Paget’s disease of bone is a condition in which the normal cycle of bone growth is disrupted. This can cause bones to become weakened and deformed.
The term ‘Paget’s disease of bone’ is used to distinguish the condition from ‘Paget’s disease of the breast’, which is a rare type of breast cancer. For ease of reading, the rest of this section will use the term ‘Paget’s disease’ to refer to ‘Paget’s disease of bone’.
Common symptoms of Paget’s disease include bone pain and deformity.
How common is Paget’s disease?
After osteoporosis (brittle bones), Paget’s disease is the second most common type of bone disease.

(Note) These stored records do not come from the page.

-- ==== Sys2Proof/Laws/State.lean ====
section
/-!
SUPPORT. What each named update of the state changes, field by field: a lemma for every field that the update leaves, and what
the field that it sets reads as. Later proofs cite these and unfold no record update.
-/

namespace Sys2Proof.Machine

variable (s : State)

/-! ### onCore -/

section
variable (n : Nat) (f : Core → Core)
@[simp] theorem State.onCore_pending : (s.onCore n f).pending = s.pending := rfl
@[simp] theorem State.onCore_nclk : (s.onCore n f).nclk = s.nclk := rfl
@[simp] theorem State.onCore_free : (s.onCore n f).free = s.free := rfl
@[simp] theorem State.onCore_power : (s.onCore n f).power = s.power := rfl
@[simp] theorem State.onCore_thermal : (s.onCore n f).thermal = s.thermal := rfl
@[simp] theorem State.onCore_avs : (s.onCore n f).avs = s.avs := rfl
@[simp] theorem State.onCore_tide : (s.onCore n f).tide = s.tide := rfl
@[simp] theorem State.onCore_ready : (s.onCore n f).ready = s.ready := rfl
@[simp] theorem State.onCore_coreReady : (s.onCore n f).coreReady = s.coreReady := rfl
@[simp] theorem State.onCore_rsvdWrite : (s.onCore n f).rsvdWrite = s.rsvdWrite := rfl
@[simp] theorem State.onCore_rsvdSrc : (s.onCore n f).rsvdSrc = s.rsvdSrc := rfl
@[simp] theorem State.onCore_rsvdAddr : (s.onCore n f).rsvdAddr = s.rsvdAddr := rfl
@[simp] theorem State.onCore_regs : (s.onCore n f).regs = s.regs := rfl
@[simp] theorem State.onCore_counts : (s.onCore n f).counts = s.counts := rfl
@[simp] theorem State.onCore_logs : (s.onCore n f).logs = s.logs := rfl
@[simp] theorem State.onCore_regions : (s.onCore n f).regions = s.regions := rfl
@[simp] theorem State.onCore_wear : (s.onCore n f).wear = s.wear := rfl
@[simp] theorem State.onCore_bist : (s.onCore n f).bist = s.bist := rfl
@[simp] theorem State.onCore_attrib : (s.onCore n f).attrib = s.attrib := rfl
@[simp] theorem State.onCore_hportA : (s.onCore n f).hportA = s.hportA := rfl
@[simp] theorem State.onCore_hportB : (s.onCore n f).hportB = s.hportB := rfl
@[simp] theorem State.onCore_hcfg : (s.onCore n f).hcfg = s.hcfg := rfl
@[simp] theorem State.onCore_heldReads : (s.onCore n f).heldReads = s.heldReads := rfl
@[simp] theorem State.onCore_bports : (s.onCore n f).bports = s.bports := rfl
@[simp] theorem State.onCore_queues : (s.onCore n f).queues = s.queues := rfl
@[simp] theorem State.onCore_windows : (s.onCore n f).windows = s.windows := rfl
@[simp] theorem State.onCore_staged : (s.onCore n f).staged = s.staged := rfl
@[simp] theorem State.onCore_sems : (s.onCore n f).sems = s.sems := rfl
@[simp] theorem State.onCore_transfers : (s.onCore n f).transfers = s.transfers := rfl
@[simp] theorem State.onCore_comps : (s.onCore n f).comps = s.comps := rfl
@[simp] theorem State.onCore_nextComp : (s.onCore n f).nextComp = s.nextComp := rfl
@[simp] theorem State.onCore_sec : (s.onCore n f).sec = s.sec := rfl
@[simp] theorem State.onCore_ledger : (s.onCore n f).ledger = s.ledger := rfl
@[simp] theorem State.onCore_tap : (s.onCore n f).tap = s.tap := rfl
@[simp] theorem State.onCore_mem : (s.onCore n f).mem = s.mem := rfl
@[simp] theorem State.onCore_poison : (s.onCore n f).poison = s.poison := rfl
@[simp] theorem State.onCore_corrected : (s.onCore n f).corrected = s.corrected := rfl
@[simp] theorem State.onCore_full : (s.onCore n f).full = s.full := rfl
@[simp] theorem State.onCore_dirty : (s.onCore n f).dirty = s.dirty := rfl
@[simp] theorem State.onCore_sel : (s.onCore n f).sel = s.sel := rfl
@[simp] theorem State.onCore_pans : (s.onCore n f).pans = s.pans := rfl
@[simp] theorem State.onCore_xacts : (s.onCore n f).xacts = s.xacts := rfl
@[simp] theorem State.onCore_hbus : (s.onCore n f).hbus = s.hbus := rfl
@[simp] theorem State.onCore_pageCrc : (s.onCore n f).pageCrc = s.pageCrc := rfl
@[simp] theorem State.onCore_waits : (s.onCore n f).waits = s.waits := rfl
@[simp] theorem State.onCore_svc : (s.onCore n f).svc = s.svc := rfl
@[simp] theorem State.onCore_jobs : (s.onCore n f).jobs = s.jobs := rfl
@[simp] theorem State.onCore_nextJob : (s.onCore n f).nextJob = s.nextJob := rfl
@[simp] theorem State.onCore_priors : (s.onCore n f).priors = s.priors := rfl
@[simp] theorem State.onCore_shortfall : (s.onCore n f).shortfall = s.shortfall := rfl
@[simp] theorem State.onCore_loops : (s.onCore n f).loops = s.loops := rfl
@[simp] theorem State.onCore_pairs : (s.onCore n f).pairs = s.pairs := rfl
@[simp] theorem State.onCore_traces : (s.onCore n f).traces = s.traces := rfl
@[simp] theorem State.onCore_loopEng : (s.onCore n f).loopEng = s.loopEng := rfl
@[simp] theorem State.onCore_ingest : (s.onCore n f).ingest = s.ingest := rfl
@[simp] theorem State.onCore_sets : (s.onCore n f).sets = s.sets := rfl
@[simp] theorem State.onCore_core : (s.onCore n f).core n = f (s.core n) := by simp [State.onCore, State.core]
theorem State.onCore_core_ne (m : Nat) (h : m ≠ n) : (s.onCore n f).core m = s.core m := by
  simp [State.onCore, State.core, SMap.getD_put_ne, h]
end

For reasons that are unclear, Paget’s disease is most common among people of white British descent. The condition is most widespread in the UK, and is relatively widespread in countries that have experienced high levels of migration from the UK, such as the United States of America, Australia, New Zealand and South Africa.
Paget’s disease is an age-related condition. It is estimated that 1-2% of white adults who are over 55 years of age have Paget’s disease. This figure rises to 5-8% for white people who are over 80 years of age.
The causes of Paget’s disease are unknown, but it has been suggested that it could be triggered by a combination of environmental and genetic factors.
Outlook
In an estimated 85-95% of cases of Paget’s disease, the disruption to bone growth that is associated with the condition is so mild that it causes no obvious symptoms. This is known as asymptomatic Paget’s disease.
In the remaining 5-15% of cases, medication is available that can help to control the symptoms and relieve pain. There is no cure for Paget’s disease.
In the most serious cases of Paget’s disease, surgery may be required to repair or remodel deformed bones.